Citation: Lance Dafadar Gobind Singh of the Indian Cavalry was awarded the Victoria Cross "for most conspicuous bravery and devotion to duty in thrice volunteering to carry messages between the regiment and Brigade Headquarters, a distance of 1½ miles over open ground which was under the observation and heavy fire of the enemy. He succeeded each time in delivering his message, although on each occasion his horse was shot and he was compelled to finish his journey on foot."

==Uniforms and insignia==
During the early years of its existence the regiment wore red coats with green facings and gold lace. In 1814 the uniform was changed to dark blue with orange facings. In 1817 a general order instructed that the dress of all regular native cavalry in the service of the HEIC should be changed to French grey (a light blue/grey colour). This was to remain the full dress coat colour of the 7th Light Cavalry until 1914. The distinctive orange facings were changed to buff in 1846.

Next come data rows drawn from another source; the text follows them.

-- ==== Sys2Proof/Machine/Functions.lean ====
section
/-! DEFINITION. The MessageScheduler and the CompressionEngine as pure functions (spec 41_scheduler_compression.md R120 to
R134): word operations, the six logical functions, the schedule, one round, the compression of one block. -/

namespace Sys2Proof.Machine

/-- shr(n, x), for 0 < n < 64 (R120). -/
def shr (n : Nat) (x : Word) : Word := x >>> n

/-- rotr(n, x), for 0 < n < 64 (R121). -/
def rotr (n : Nat) (x : Word) : Word := shr n x ||| (x <<< (64 - n))

/-- σ0 (R123). -/
def sigma0 (x : Word) : Word := rotr 1 x ^^^ rotr 8 x ^^^ shr 7 x

/-- σ1 (R124). -/
def sigma1 (x : Word) : Word := rotr 19 x ^^^ rotr 61 x ^^^ shr 6 x

/-- Σ0 (R125). -/
def bigSigma0 (x : Word) : Word := rotr 28 x ^^^ rotr 34 x ^^^ rotr 39 x

/-- Σ1 (R126). -/
def bigSigma1 (x : Word) : Word := rotr 14 x ^^^ rotr 18 x ^^^ rotr 41 x

/-- Ch (R127). -/
def ch (x y z : Word) : Word := (x &&& y) ^^^ (~~~x &&& z)

/-- Maj (R128). -/
def maj (x y z : Word) : Word := (x &&& y) ^^^ (x &&& z) ^^^ (y &&& z)

/-- Word t of a register array; the callers ask only for words the array has. -/
def wordAt {n : Nat} (v : Vector Word n) (t : Nat) : Word := v.toList.getD t 0

/-- W[t] from the words before it, the newest first: `recent[i]` is W[t-1-i] (R129). -/
def nextScheduleWord (recent : List Word) : Word :=
  sigma1 (recent.getD 1 0) + recent.getD 6 0 + sigma0 (recent.getD 14 0) + recent.getD 15 0

/-- `n` more schedule words in ascending t, on a list that holds the newest first (R129). -/
def extendSchedule : Nat → List Word → List Word
  | 0, recent => recent
  | n + 1, recent => extendSchedule n (nextScheduleWord recent :: recent)

theorem extendSchedule_length (n : Nat) (recent : List Word) :
    (extendSchedule n recent).length = recent.length + n := by
  induction n generalizing recent with
  | zero => rfl
  | succ n ih => rw [extendSchedule, ih, List.length_cons]; omega

/-- Schedule(B), the 80-word message schedule of a block (R129). It is irreducible so that the elaborator does not write out 80
words when it compares two states; its equation and the kernel's evaluation are as for any other. -/
@[irreducible] def schedule (b : Vector Word 16) : Vector Word 80 :=
  ⟨(extendSchedule 64 b.toList.reverse).reverse.toArray, by
    rw [List.size_toArray, List.length_reverse, extendSchedule_length, List.length_reverse, Vector.length_toList]⟩

/-- Round(t, (a..h), W[t], K[t]): one round on the values before it (R130). -/
def shaRound (r : WorkRegs) (wt kt : Word) : WorkRegs :=
  let t1 := r.h + bigSigma1 r.e + ch r.e r.f r.g + kt + wt
  let t2 := bigSigma0 r.a + maj r.a r.b r.c
  { a := t1 + t2, b := r.a, c := r.b, d := r.c, e := r.d + t1, f := r.e, g := r.f, h := r.g }

/-- Rounds t, t+1, ..., t+n-1 in ascending order, each on the previous one's result (R130, R133, R243). -/
def runRounds (w : Vector Word 80) : (n t : Nat) → WorkRegs → WorkRegs
  | 0, _, r => r
  | n + 1, t, r => runRounds w n (t + 1) (shaRound r (wordAt w t) (roundConstant t))

/-- Compression start: (a..h) <- (H[0], .., H[7]) (R131). -/
def workOfHash (h : Vector Word 8) : WorkRegs :=
  { a := h[0], b := h[1], c := h[2], d := h[3], e := h[4], f := h[5], g := h[6], h := h[7] }

/-- WR[0..7] as an array: WR[0] = a, .., WR[7] = h (R23). -/
def WorkRegs.toVector (r : WorkRegs) : Vector Word 8 := #v[r.a, r.b, r.c, r.d, r.e, r.f, r.g, r.h]

/-- The feed-forward: H[i] + WR[i] modulo 2^64 (R132). -/
def feedForward (h : Vector Word 8) (r : WorkRegs) : Vector Word 8 :=
  #v[h[0] + r.a, h[1] + r.b, h[2] + r.c, h[3] + r.d, h[4] + r.e, h[5] + r.f, h[6] + r.g, h[7] + r.h]

/-- The working registers after round 79 of a compression that starts from `h` (R133).
Irreducible for the reason `schedule` is. -/
@[irreducible] def compressedWork (h : Vector Word 8) (w : Vector Word 80) : WorkRegs := runRounds w 80 0 (workOfHash h)

/-- Compress(H, W): the next hash state (R133). -/
def compressHash (h : Vector Word 8) (w : Vector Word 80) : Vector Word 8 := feedForward h (compressedWork h w)

end Sys2Proof.Machine
end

In 1923 the pattern of badge introduced comprised crossed lances with the number "7", surmounted by a crown. In 1930 the design changed to crossed lances with a crown on the intersection, over a scroll with the regimental title.

The present Regimental insignia consists of crossed lances with pennons of the regimental colours, mounted with the State Emblem of India and a scroll at the base with the numeral '7' and the words 'Light Cavalry'. The shoulder title consists of "7C" in brass.